The other guys, they are loving it. “Austin,” they say (we always addressed each other by our Christian names), “why don’t you go sit back down? We got this!” I have no comeback to this. I smile, let the fuckers know that I am in on the joke, and take my place on the line. Three plays later and we punt. With me off the field and a man short, they had positive yardage. With me on the field, it’s three and out. This story is still rehashed when I see the two guys on the team that I still talk to. And to the others: I bet you feel sorry now! You had no idea that your mean comments were going to live forever, in a story written at 4:30 in the morning by the gentlemen who would one day be voted “Most Likely to Succeed” by the GHS Class of 2002 (colloquially known as Brew Crew ’02). I bet you feel silly now. And I was totally checking some of you out in the locker room, so bite me.

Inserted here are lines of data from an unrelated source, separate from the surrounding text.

/-- R115, R116, R120: the frame of `NOP`, of `BRK` and of every unassigned opcode: only what every step writes. -/
def Obligations.ImpliedFrame : Prop :=
  ∀ (i : Instr) (s t : State), i.opcode ≠ 0xA9#8 → exec i s = .next t →
    t.a = s.a ∧ t.p = s.p ∧ t.sp = s.sp ∧ t.ram = s.ram ∧ t.rom = s.rom ∧ t.btn = s.btn ∧ t.loaded = s.loaded ∧
    t.frameCount = s.frameCount ∧ t.slots = s.slots ∧ t.frameRun = s.frameRun ∧
    ∀ address : Addr, t.readByte address = s.readByte address

/-- R21, R22, R23, R144: `A`, `SP` and `BTN` influence no step, and `P` influences nothing but `P` (the spec's D17, log entry
17). -/
def Obligations.InertRegisters : Prop :=
  ∀ (s : State) (a p : Byte) (sp : Addr) (b : BitVec Config.latchWidth),
    step { s with a := a, p := p, sp := sp, btn := b } = andThen (step s) fun t => .next
      { t with a := if s.readByte s.pc = 0xA9#8 then t.a else a
               p := if s.readByte s.pc = 0xA9#8 then Config.flagsLda p t.a else p
               sp := sp, btn := b }

/-- R27: the part of an image beyond 32768 bytes influences nothing a step does (the spec's D28, log entry 28). -/
def Obligations.ImageTailIsInert : Prop :=
  ∀ (s : State) (rom : List Byte), rom.take 32768 = s.rom.take 32768 →
    step { s with rom := rom } = andThen (step s) fun t => .next { t with rom := rom }

/-! ### The address decoder (spec/20_memory.md) -/

/-- R51: the four regions cover every address; what a read returns and what a write does in each. -/
def Obligations.DecoderRegions : Prop :=
  ∀ (s : State) (address : Addr) (v : Byte), s.ram.wf →
    (address.toNat < 0x2000 → s.readByte address = s.ram.read address.toNat ∧
      (s.writeByte address v).readByte address = v ∧
      (s.writeByte address v) = { s with ram := (s.writeByte address v).ram } ∧
      ∀ k, k ≠ address.toNat → (s.writeByte address v).ram.read k = s.ram.read k) ∧
    (0x2000 ≤ address.toNat → address.toNat < 0x8000 → s.readByte address = 0x00#8 ∧ s.writeByte address v = s) ∧
    (0x8000 ≤ address.toNat → address.toNat < 0x8000 + min s.rom.length 32768 →
      s.rom[address.toNat - 0x8000]? = some (s.readByte address) ∧ s.writeByte address v = s) ∧
    (0x8000 + min s.rom.length 32768 ≤ address.toNat → s.readByte address = 0x00#8 ∧ s.writeByte address v = s) ∧
    (address.toNat < 0x2000 ∨ (0x2000 ≤ address.toNat ∧ address.toNat < 0x8000) ∨
      (0x8000 ≤ address.toNat ∧ address.toNat < 0x8000 + min s.rom.length 32768) ∨
      (0x8000 + min s.rom.length 32768 ≤ address.toNat ∧ address.toNat ≤ 0xFFFF))

/-- R67: the wraparound invariant for every integer multiple of the RAM size, and the bounds-safety invariant. -/
def Obligations.WraparoundAndBounds : Prop :=
  (∀ (s : State) (a v k : Int), s.ram.wf → 0 ≤ a → a < 0x2000 →
    (((s.writePort a v).readPort a).toNat : Int) = v % 256 ∧
    (((s.writePort (a + 131072 * k) v).readPort a).toNat : Int) = v % 256 ∧
    (((s.writePort a v).readPort (a + 131072 * k)).toNat : Int) = v % 256) ∧
  (∀ (s : State) (a : Int), 0x8000 + (s.rom.length : Int) ≤ a → a ≤ 0xFFFF → s.readPort a = 0x00#8)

And that pretty much sums up my football playing career. I performed my duty as a male growing up in Texas and made the team. I showed up to the games. What else did you want me to do, it’s the C Team for Christ’s sake!
Like I said, I don’t know how many games we won or lost. There was no trophy or nothing at season’s end. I told people that I was going to go out for the team next year and try harder, but I already knew when I took my helmet off after the last game I would never put it back on. Playing football was not for me. I would have much more fun watching it from the stands as a member of the Gatesville High School Marching Hornet Band, The Pride of Coryell County (GHSMHB, PCC for short). But I am proud to say that I played beside a few champions. Several of these guys, these C Teamers, they eventually made varsity years later and helped bring to Gatesville the school’s only state championship. I mean, they were total dicks in school, for the most part. But the football field is the great equalizer I suppose.
After that, I did not go out for the basketball team, seeing as though I am incredibly clumsy despite my height (might I remind you, I fell off a roof trying to get a tan). I did not go out for baseball either cause who the hell would want to do that? I stayed in the athletics class, but only so I didn’t have to go to P.E. When I was confronted with my lack of participation, I lied and said I was conditioning for next year (we had to run like 85 miles each day during the off season) and then tried my hand at making the discus squad in track and field. I failed miserably. Evidently, it ain’t like throwing a Frisbee. When it came time to sign up for eight grade classes, I discovered I did not need another P.E. requirement and decided to get a head start on high school with First Year Spanish. And we all know how my Spanish skills turned out (“Tengo… big stick?”).
No, I was not destined for football stardom. But on some nights, as I sit exactly 100 miles from Gatesville High School’s McKamie Stadium, I hear the city sounds around me and cars passing on the street morph into the roar of a crowd. The air is crisp and the moon is full and the lights from Memorial Stadium on the UT campus blind the starless sky and I dream of gridiron glory. Everything is on the line, the clock is winding down, the time outs are spent, and there exists just One. More. Play. The ball is snapped, the lines crash, and I am not in the trenches but running down the sideline, my cleats striking craters into the perfectly manicured earth, my hands outstretched in the air, hanging there, waiting for that perfect spiral pass. I am beyond coverage now and the quarterback see this and the ball is thrown and darts to me, like a hornet, and alights in my hand. I am off, no one can stop me now, like a longhorn on the stampede I quest for the end zone and when I am there the game is over and my name is legend. That night I bang the quarterback and my world is perfect.